• <xmp id="om0om">
  • <table id="om0om"><noscript id="om0om"></noscript></table>
  • Simulation / Modeling / Design

    NVIDIA cuPyNumeric 25.03 Now Fully Open Source with PIP and HDF5 Support

    NVIDIA cuPyNumeric is a library that aims to provide a distributed and accelerated drop-in replacement for NumPy built on top of the Legate framework. It brings zero-code-change scaling to multi-GPU and multinode (MGMN) accelerated computing.?

    cuPyNumeric 25.03 is a milestone update that introduces powerful new capabilities and enhanced accessibility for users and developers alike, as detailed in this post.

    Full stack now open source

    With cuPyNumeric 25.03, NVIDIA open-sourced the Legate framework and runtime layer that powers cuPyNumeric, under the Apache 2 license. Now, the entire stack of cuPyNumeric is available under the Apache 2 license. This move aligns with NVIDIA’s commitment to transparency, reproducibility, and collaboration. Contributors can now explore, audit, contribute and extend any component of the system without barriers.

    PIP install support

    cuPyNumeric has supported installation through conda from the start. Now users can also install it through pip with the following simple command:

    pip install nvidia-cupynumeric

    This simplifies setup significantly, making it easy to integrate cuPyNumeric into your workflows, virtual environments, and CI pipelines. All major dependencies except MPI are bundled or easily resolvable through PyPI.
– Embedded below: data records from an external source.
-- ==== Sys2Proof/Machine/Dram.lean ====
section
/-! DEFINITION. The DRAM controller (chapter 07): requests, what the schedulers do next, refresh, retraining, error correction, scrub and fill. A write takes effect, and a read takes its data, as DMC accepts it (R137, R138); the queues hold what is still to be issued. -/

namespace Sys2Proof.Machine

/-- The request of an access that reaches a port of DMC, its bytes cut at the end of their unit. -/
def State.dramReq (s : State) (port : Fin 10) (a : DramAccess) : DramReq :=
  s.reqAt port (portClass port a.chamber) a.write a.addr.toNat (if a.write then a.bytes.length else a.len)

/-- Data of a read that DMC returns to its requester (R140): zeros on RF and GR where the unit is uncorrectable. -/
def State.returnData (s : State) (r : DramReq) : State :=
  let bs := if r.bad ∧ r.port.val ≤ 1 then List.replicate r.len 0 else r.data
  (if r.bad then s.recordUe r.port r.unit else s).emit (.dramData r.port r.seq bs r.bad)

/-- A read is accepted (R132, R137, R140): answered at once beyond the capacity, on a faulty channel and where it takes its data from the write queue, else queued. -/
def State.acceptRead (s : State) (r0 : DramReq) : State :=
  let k := s.subOf r0.addr
  let r := { r0 with data := s.dramGet r0.addr r0.len, bad := s.unitBad r0.addr }
  if s.unserved r.addr || (s.dmc.sub[k]).forwards r then (s.accepted r).returnData r
  else (s.modSub k fun q => q.hold r).accepted r

/-- A request reaches DMC on a port (R24, R133, R134, R137, R138, R140, R144). -/
def execDramRequestArrive (port : Fin 10) (access : DramAccess) (at_ : Nat) (s : State) : Host.Outcome State Fault Refusal :=
  let s1 := s.advance at_
  let r := s1.dramReq port access
  .next (if s1.dmcServes = false ∨ portDirects port access.write = false ∨ r.len = 0 then s1
    else if access.write then s1.putWrite r (access.bytes.take r.len)
    else s1.acceptRead r)

/-- The subchannel may issue: its channel runs, and no refresh or retraining step closes it (R131, R132). -/
def State.subOpen (s : State) (k : Fin 4) : Bool :=
  s.dmcServes && s.clkRuns (if k.val < 2 then 6 else 7) && decide ((s.dmc.sub[k]).closedUntil ≤ s.now)

/-- A subchannel's scheduler issues its next request (R134). -/
def execDramSchedulePick (sub : Fin 4) (at_ : Nat) (s : State) : Host.Outcome State Fault Refusal :=
  let s1 := s.advance at_
  .next (if s1.subOpen sub then s1.pickIssue sub else s1)

/-- A request has waited longer than the age limit of its class (R135). -/
def DramReq.aged (r : DramReq) (now : Nat) : Bool := !r.promoted && decide (0 < r.limit ∧ r.at_ + 200 * r.limit < now)

/-- The queues after the requests that have waited too long have been promoted (R135); a write that a promoted read waits for moves to its tier too (R137). -/
def Subchannel.promote (q : Subchannel) (now : Nat) : Subchannel :=
  let up := fun r : DramReq => if r.aged now then { r with promoted := true } else r
  let waited := (q.reads.filter fun r => r.aged now).flatMap DramReq.waits
  { q with
    reads := q.reads.map up
    writes := q.writes.map fun w => if waited.contains w.seq then { up w with lift := 0 } else up w }

/-- Requests that have waited longer than their class's age limit move to tier 0 (R135). -/
def execDramAgePromotion (sub : Fin 4) (at_ : Nat) (s : State) : Host.Outcome State Fault Refusal :=
  let s1 := s.advance at_
  let q := s1.dmc.sub[sub]
  .next (((q.reads ++ q.writes).filter fun r => r.aged s1.now).foldl (fun (t : State) r => t.countEvent 0x02 1 r.info)
    (s1.modSub sub fun x => x.promote s1.now))

/-- Data of an issued read comes back from the DRAM (R132, R140): a corrected error is counted; an uncorrectable one stays with the unit until it is written whole, as it may have been since. -/
def State.readBack (s : State) (k : Fin 4) (r : DramReq) (ecc : EccOutcome) : State :=
  let s1 := s.modSub k fun q => { q with issued := q.issued.filter fun x => decide (x.seq ≠ r.seq) }
  if s1.unserved r.addr then s1.returnData { r with bad := true }
  else match ecc with
    | .clean => s1.returnData r
    | .corrected => { s1 with dmc := { s1.dmc with ce := true, ceCount := satInc s1.dmc.ceCount } }.returnData r
    | .uncorrectable => (if r.covered then s1 else s1.spoilUnit r.unit).returnData { r with bad := true }

/-- An issued read returns with the outcome of its SECDED check (R140). -/
def execDramReadReturn (sub : Fin 4) (seq : Nat) (ecc : EccOutcome) (s : State) : Host.Outcome State Fault Refusal :=
  .next (match (s.dmc.sub[sub]).issued.find? fun r => decide (r.seq = seq) with
    | none => s
    | some r => s.readBack sub r ecc)

/-- A refresh command closes the subchannel for its refresh time (R132). -/
def execRefreshDue (sub : Fin 4) (at_ : Nat) (refreshTime : Nat) (s : State) : Host.Outcome State Fault Refusal :=
  let s1 := s.advance at_
  .next (if s1.dmcServes && s1.dmc.chUp[channelOf sub] then
    (s1.modSub sub fun q => { q with closedUntil := max q.closedUntil (s1.now + refreshTime) }).emit (.refresh sub)
  else s1)

/-- DMC reads MR4 of a rank (R132): its multiplier applies before the next refresh. -/
def execMr4Poll (channel : Fin 2) (rank : Fin 2) (value : BitVec 3) (s : State) : Host.Outcome State Fault Refusal :=
  .next (if s.dmcServes && s.dmc.chUp[channel] then
    { s with dmc := { s.dmc with mr4 := s.dmc.mr4.set (2 * channel.val + rank.val) value } }
  else s)

/-- Start a full retrain of the channels of a list that are up (R131); one start counts once, whatever channels it takes (log entry 159). -/
def State.startRetrain (s : State) (chs : List (Fin 2)) : State :=
  let go := chs.filter fun c => s.dmc.chUp[c] && !s.dmc.chFault[c] && !s.dmc.retrain[c]
  if go.isEmpty then s
  else { s with dmc := { s.dmc with
    retrain := go.foldl (fun (v : Vector Bool 2) (c : Fin 2) => v.set c true) s.dmc.retrain
    retrainAt := go.foldl (fun (v : Vector Nat 2) (c : Fin 2) => v.set c 0) s.dmc.retrainAt
    retrainCount := satInc s.dmc.retrainCount } }

/-- DMC_RETRAIN.NOW is written with 1 (R131, R147): ignored while a retrain runs, and with ENABLE at 0, where only the DQS tracking runs (log entry 160). -/
def State.retrainNow (s : State) : State :=
  if s.dmc.retrain.toList.any id || !s.dmcServes || !s.regBit 0x80018 0 then s else s.startRetrain [0, 1]

/-- A host write of 1 to DMC_RETRAIN.NOW (R131). -/
def execDmcRetrainNow (s : State) : Host.Outcome State Fault Refusal :=
  .next (s.onWrite 0x80018 (s.reg 0x80018 ||| 0x100) State.retrainNow)

/-- The THM sensors at the PHYs have moved from their readings at the last training (R131, R393). -/
def State.driftRetrain (s : State) : State :=
  let drift : Int := 16 * max 5 (s.regField 0x80018 1 6)
  let far := fun c : Fin 2 =>
    let x := s.thm.sensor[(⟨4 + c.val, by omega⟩ : Fin 12)]
    x.valid && !x.fault && decide (drift ≤ (x.temp - s.dmc.trainTemp[c]).natAbs)
  if s.regBit 0x80018 0 && s.dmcServes then s.startRetrain ((List.finRange 2).filter far) else s

/-- The subchannel whose ranks the running retrain of a channel is at (R131): one rank and subchannel at a time. -/
def State.retrainSub (s : State) (c : Fin 2) : Fin 4 := Fin.ofNat 4 (2 * c.val + s.dmc.retrainAt[c] / s.ranks)

/-- A rank of a subchannel has been retrained (R131): the channel's retrain goes on with the next, and ends with the last. -/
def State.rankDone (s : State) (c : Fin 2) : State :=
  let n := s.dmc.retrainAt[c] + 1
  if n < 2 * s.ranks then { s with dmc := { s.dmc with retrainAt := s.dmc.retrainAt.set c n } }
  else
    let x := s.thm.sensor[(⟨4 + c.val, by omega⟩ : Fin 12)]
    { s with dmc := { s.dmc with retrain := s.dmc.retrain.set c false, trainTemp := s.dmc.trainTemp.set c x.temp } }

/-- A retraining step closes a subchannel for 500 ns, at most once per 50 µs (R131); `last` with the last step of a rank. -/
def State.retrainStep (s : State) (k : Fin 4) (last : Bool) : State :=
  let c := channelOf k
  let early := match (s.dmc.sub[k]).lastStep with | some t => decide (s.now < t + 100000) | none => false
  if !s.dmc.retrain[c] || early || decide (k ≠ s.retrainSub c) then s
  else
    let s1 := s.modSub k fun q => { q with closedUntil := max q.closedUntil (s.now + 1000), lastStep := some s.now }
    if last then s1.rankDone c else s1

/-- A step of a full retrain (R131). -/
def execRetrainStep (sub : Fin 4) (at_ : Nat) (last : Bool) (s : State) : Host.Outcome State Fault Refusal :=
  let s1 := s.advance at_
  .next (if s1.dmcServes then s1.retrainStep sub last else s1)

/-- ALERT_N after three replays: the channel is faulty (R132). -/
def execCaParityAlert (channel : Fin 2) (s : State) : Host.Outcome State Fault Refusal :=
  .next (if s.dmcServes && s.dmc.chUp[channel] then { s with dmc := { s.dmc with chFault := s.dmc.chFault.set channel true } } else s)

/-- The first unit of a channel in a scrubbed region, from an address on (R129, R141, R147). -/
def State.scrubIn (s : State) (c : Fin 2) (from_ n : Nat) : Option Nat :=
  if s.regBit (0x80108 + 0x10 * n) 0 then
    let a := max from_ (s.rgnBase n)
    (List.range 4).findSome? fun k =>
      let u := a + 64 * k
      if channelOf (s.subOf u) = c ∧ u < s.rgnBase n + s.rgnSize n then some u else none
  else none

/-- The next unit the scrubber reads on a channel, in ascending order (R141). -/
def State.nextScrub (s : State) (c : Fin 2) : Option Nat :=
  ((List.range 16).filterMap (s.scrubIn c s.dmc.scrubAt[c])).foldl (fun m u => match m with | none => some u | some x => some (min x u)) none

/-- A pass ends once neither channel has a unit left (R141). -/
def State.scrubPassEnds (s : State) : State :=
  if (s.nextScrub 0).isNone ∧ (s.nextScrub 1).isNone ∧ s.dmc.scrubAt ≠ Vector.replicate 2 0 then
    { s with dmc := { s.dmc with scrubAt := Vector.replicate 2 0, scrubPass := s.dmc.scrubPass + 1 } }
  else s

/-- The scrubber reads one unit (R140, R141): an uncorrectable unit is left and counted, a corrected one written back. -/
def State.scrubUnit (s : State) (c : Fin 2) (u : Nat) (ecc : EccOutcome) : State :=
  let s1 := { s with dmc := { s.dmc with scrubAt := s.dmc.scrubAt.set c (u + 64) } }
  let t := s1.dramReadUnit 9 u 64
  let s2 := if s1.unitBad u then t
    else match ecc with
      | .clean => t
      | .corrected => { t with dmc := { t.dmc with ce := true, ceCount := satInc t.dmc.ceCount } }.dramPutUnit 9 u (t.dramGet u 64)
      | .uncorrectable => (t.spoilUnit u).recordUe 9 u
  s2.scrubPassEnds

/-- INTERVAL × 100 ns have passed on a channel (R141). The scrubber goes on from where it stopped, also after ENABLE has been 0 (log entry 161); where a change of regions leaves it nothing above that point, the pass ends and it starts again. -/
def execScrubUnitRead (channel : Fin 2) (ecc : EccOutcome) (s : State) : Host.Outcome State Fault Refusal :=
  .next (if s.dmcServes && s.regBit 0x80020 0 && !s.dmc.scrubHeld then
    let t := s.scrubPassEnds
    match t.nextScrub channel with
    | some u => t.scrubUnit channel u ecc
    | none => t
  else s)

/-- DMC_FILL_CTRL is written with START (R143, R147): ignored while BUSY, and a SIZE of 0 fills nothing. -/
def State.startFill (s : State) : State :=
  let n := s.regField 0x80044 0 20 * 65536
  if s.dmc.fill.isSome ∨ n = 0 ∨ s.dmcServes = false then s
  else { s with dmc := { s.dmc with fill := some (s.regField 0x80040 0 20 * 65536, n) } }

/-- A host write of 1 to DMC_FILL_CTRL.START (R143). -/
def execFillStart (s : State) : Host.Outcome State Fault Refusal := .next (s.onWrite 0x80048 1 State.startFill)

/-- The fill's next zero write goes to its subchannel (R143). -/
def State.fillUnit (s : State) (k : Fin 4) : State :=
  match s.dmc.fill with
  | some (a, left + 1) =>
    if s.subOf a = k then
      ({ s with dmc := { s.dmc with fill := some (a + 64, left + 1 - 64) } }.putWrite
        { s.reqAt 9 3 true a 64 with fill := true } (List.replicate 64 0)).fillEnds
    else s
  | _ => s

/-- 8 ns after the fill's last write to a subchannel (R143). -/
def execFillUnitIssue (sub : Fin 4) (s : State) : Host.Outcome State Fault Refusal :=
  .next (if s.dmcServes then s.fillUnit sub else s)

end Sys2Proof.Machine
end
    Together with OpenMPI and UCX, the cuPyNumeric package on PyPI is multinode and multirank capable. It enables developers to use cuPyNumeric not only in a single node with multiple GPUs but also in multi-GPU multinode clusters.

    Example installation

    An example of installing and running cuPyNumeric on SLURM Clusters using the PyPI wheel packages is outlined in the following sections.

    Step 1: Environment setup

    After logging into the cluster, load essential environment modules including CUDA and MPI. These are dependent packages needed for executing cuPyNumeric on a multinode or multirank environment. If they are not available on your cluster, install them manually or contact your system administrator to request installation.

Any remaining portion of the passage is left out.